Ornithine carbamyl transferase deficiency is a frequent enzymatic disorder transmitted either as a recessive or dominant X-linked trait. Mutations with no residual enzyme activity are always expressed in hemizygote males by a very severe neonatal hyperammonemic coma that generally proves to be fatal. Heterozygous females are either asymptomatic or express orotic aciduria spontaneously or after protein intake. This identifies carriers. Females may also be affected by symptoms with various degrees of intensity, ranging from dislike for proteins to chronic vomiting, growth retardation, hypotonia, psychomotor retardation, hyperammonemic coma, or psychiatric disorders. In females, outcome is extremely variable, depending on the degree of inactivation of the muted X chromosome. Mutations leading to residual enzyme activity result in juvenile or even adult hyperammonemic coma in males, simulating Reye's syndrome or encephalitis. Females remain always asymptomatic. Diagnosis is based on the presence of hyperammonemia and chromatography of aminoacids evidencing major hypocitrullinemia and increased levels of glutamine, alanine, and lysine. High levels of urinary orotic acid are also a common finding during acute phases. Familial history with evidence of an X-linked disease is also strongly suggestive of the disorder. The diagnosis is confirmed by measuring enzymatic activity in liver or intestinal biopsies.
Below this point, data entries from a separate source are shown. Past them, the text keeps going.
-- ==== Sys2Proof/Certificates/Slice0/Obligations.lean ====
section
/-! DEFINITION. The statements about the EJ-420 for the provers. A state is written ⟨p, w⟩: the part and the queue behind
the command. -/

section

open Sys2Proof Sys2Proof.Machine

/-! ### The step -/

/-- A step takes the command at the front of the queue and answers what its meaning answers on the queue's rest. -/
def Obligations.StepRunsFront : Prop :=
  ∀ (c : Instr) (rest : List Instr) (s : State), s.pending = c :: rest → step s = exec c { s with pending := rest }

/-- On an empty queue one microsecond passes and nothing else changes: the model's choice (log 1). -/
def Obligations.IdleStepLetsTimePass : Prop :=
  ∀ s : State, s.pending = [] → step s = .next { s with part := { s.part with now := s.part.now + 1 } }

/-- Every command answers a next state and leaves the queue alone. A row whose event cannot happen in the state it meets
answers a next state too: the model's choice (log 2). -/
def Obligations.EveryCommandAnswersNext : Prop :=
  ∀ (c : Instr) (s : State), ∃ p : Part, exec c s = .next ⟨p, s.pending⟩

/-! ### The upstream port -/

/-- R147: a request whose tag is outstanding is discarded, PROTOCOL_ERROR is raised and PROTOCOL_STATUS holds it. -/
def Obligations.TagInUseIsDiscarded : Prop :=
  ∀ (p : Part) (w : List Instr) (r : Request),
    p.port.intake.length < 16 → p.command.busy ≠ .softReset → getAt p.port.tags r.tag = true →
    exec (.upstreamRequest r) ⟨p, w⟩ =
      .next ⟨{ p with port := { p.port with protocol := { tag := r.tag, kind := r.kind, reason := .tagInUse } },
                      events := { p.events with flags := p.events.flags ||| eventMask .protocolError } }, w⟩

/-- R148: a request with a free tag and a bad length, or one that crosses a block boundary, is answered REFUSED at the
port with the reason of the first condition that holds; one that meets neither condition joins the intake queue, whatever
its byte enables. -/
def Obligations.MalformedRequestIsRefused : Prop :=
  ∀ (p : Part) (w : List Instr) (r : Request),
    p.port.intake.length < 16 → p.command.busy ≠ .softReset → getAt p.port.tags r.tag = false →
    ((r.len = 0 ∨ 256 < r.len ∨ r.addr.toNat / 256 ≠ (r.addr.toNat + r.len - 1) / 256) →
      exec (.upstreamRequest r) ⟨p, w⟩ =
        .next ⟨{ p with
          port := { p.port with
            tags := setAt p.port.tags r.tag false,
            protocol := { tag := r.tag, kind := r.kind,
                          reason := if r.len = 0 ∨ 256 < r.len then .badLength else .blockCrossing },
            responses := p.port.responses ++ [{ tag := r.tag, code := .refused, data := [] }] },
          events := { p.events with flags := p.events.flags ||| eventMask .protocolError } }, w⟩) ∧
    (¬ (r.len = 0 ∨ 256 < r.len ∨ r.addr.toNat / 256 ≠ (r.addr.toNat + r.len - 1) / 256) →
      exec (.upstreamRequest r) ⟨p, w⟩ =
        .next ⟨{ p with
          port := { p.port with tags := setAt p.port.tags r.tag true,
                                intake := p.port.intake ++ [{ req := r, cls := none }] } }, w⟩)

/-! ### The classifier -/

/-- R1, R4, R6 to R9, R12: a journal-area read, and a request no class holds back, goes to the arbiter as it was received. R6, R9, R11,
R13: what the classifier answers REFUSED; a write into the journal-area window is counted besides. The window covers the whole of a well-formed area and nothing else;
the matching entry of an address is the enabled one of the lowest index whose pages, from base to limit, cover its page. -/
def Obligations.ClassifierPassesOrRefuses : Prop :=
  (∀ (p : Part) (w : List Instr) (r : Request) (rest : List IntakeEntry),
    p.port.intake = { req := r, cls := none } :: rest →
    ((inWindow p.classifier.geometry r.addr.toNat = true ∧ r.kind = .read) ∨
      (inWindow p.classifier.geometry r.addr.toNat = false ∧
        (lookupRegion p.classifier.regions (pageOf r.addr) = none ∨
          ∃ i, lookupRegion p.classifier.regions (pageOf r.addr) = some i ∧
            ((getAt p.classifier.regions i).cls = .pass ∨
              (r.kind = .read ∧ ((getAt p.classifier.regions i).cls = .guarded ∨
                ((getAt p.classifier.regions i).cls = .marker ∧ p.restore.recovery = .ready))))))) →
    exec .classifyRequest ⟨p, w⟩ =
      .next ⟨{ p with port := { p.port with intake := rest },
                      arbiter := { p.arbiter with waiting := p.arbiter.waiting ++
                        [{ purpose := .plain r.tag, kind := r.kind, addr := r.addr, len := r.len,
                           enables := r.enables, data := r.data }] } }, w⟩) ∧
  (∀ (p : Part) (w : List Instr) (r : Request) (rest : List IntakeEntry),
    p.port.intake = { req := r, cls := none } :: rest →
    (inWindow p.classifier.geometry r.addr.toNat = true → r.kind = .write →
      exec .classifyRequest ⟨p, w⟩ =
        .next ⟨{ p with
          port := { p.port with tags := setAt p.port.tags r.tag false, intake := rest,
                                responses := p.port.responses ++ [{ tag := r.tag, code := .refused, data := [] }] },
          classifier := { p.classifier with areaWrites := countUp p.classifier.areaWrites } }, w⟩) ∧
    (∀ i, inWindow p.classifier.geometry r.addr.toNat = false →
      lookupRegion p.classifier.regions (pageOf r.addr) = some i →
      (((getAt p.classifier.regions i).cls = .guarded ∧ r.kind = .write) ∨
        ((getAt p.classifier.regions i).cls.isProtected = true ∧ p.restore.recovery ≠ .ready) ∨
        (((getAt p.classifier.regions i).cls = .strict ∨ (getAt p.classifier.regions i).cls = .lenient) ∧
          r.kind = .write ∧ (chan p (getAt p.classifier.regions i).channel).state = .idle)) →
      exec .classifyRequest ⟨p, w⟩ =
        .next ⟨{ p with
          port := { p.port with tags := setAt p.port.tags r.tag false, intake := rest,
                                responses := p.port.responses ++ [{ tag := r.tag, code := .refused, data := [] }] } }, w⟩)) ∧
  (∀ (g : Geometry) (a size first : Nat), size = 4096 * 2 ^ g.sizeCode.toNat → first = g.base.toNat * 65536 →
    (inWindow g a = true ↔ g.sizeCode.toNat ≤ 4 ∧ 4 ≤ g.count.toNat ∧ g.count.toNat ≤ 64 ∧
      first + g.count.toNat * size ≤ 2 ^ 40 ∧ first ≤ a ∧ a < first + g.count.toNat * size)) ∧
  (∀ (t : Vector RegionEntry 16) (a : Addr) (covers : Fin 16 → Prop),
    covers = (fun i => (getAt t i).enabled = true ∧ (getAt t i).base.toNat ≤ a.toNat / 4096 ∧
      a.toNat / 4096 ≤ (getAt t i).limit.toNat) →
    (∀ i, lookupRegion t (pageOf a) = some i ↔ covers i ∧ ∀ j, j < i → ¬ covers j) ∧
    (lookupRegion t (pageOf a) = none ↔ ∀ i, ¬ covers i))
Familial investigation is based on molecular analysis, which must be carried out in both affected and healthy relatives. Molecular gene analysis is also used for antenatal diagnosis. Patients are treated with a diet of limited protein intake adapted to their level of tolerance, arginine and citrulline supplementation, and both sodium benzoate and sodium phenylbutyrate. Some severe forms have been successfully treated by liver transplant. *Author: Prof. J-M. Saudubray (March 2004)*.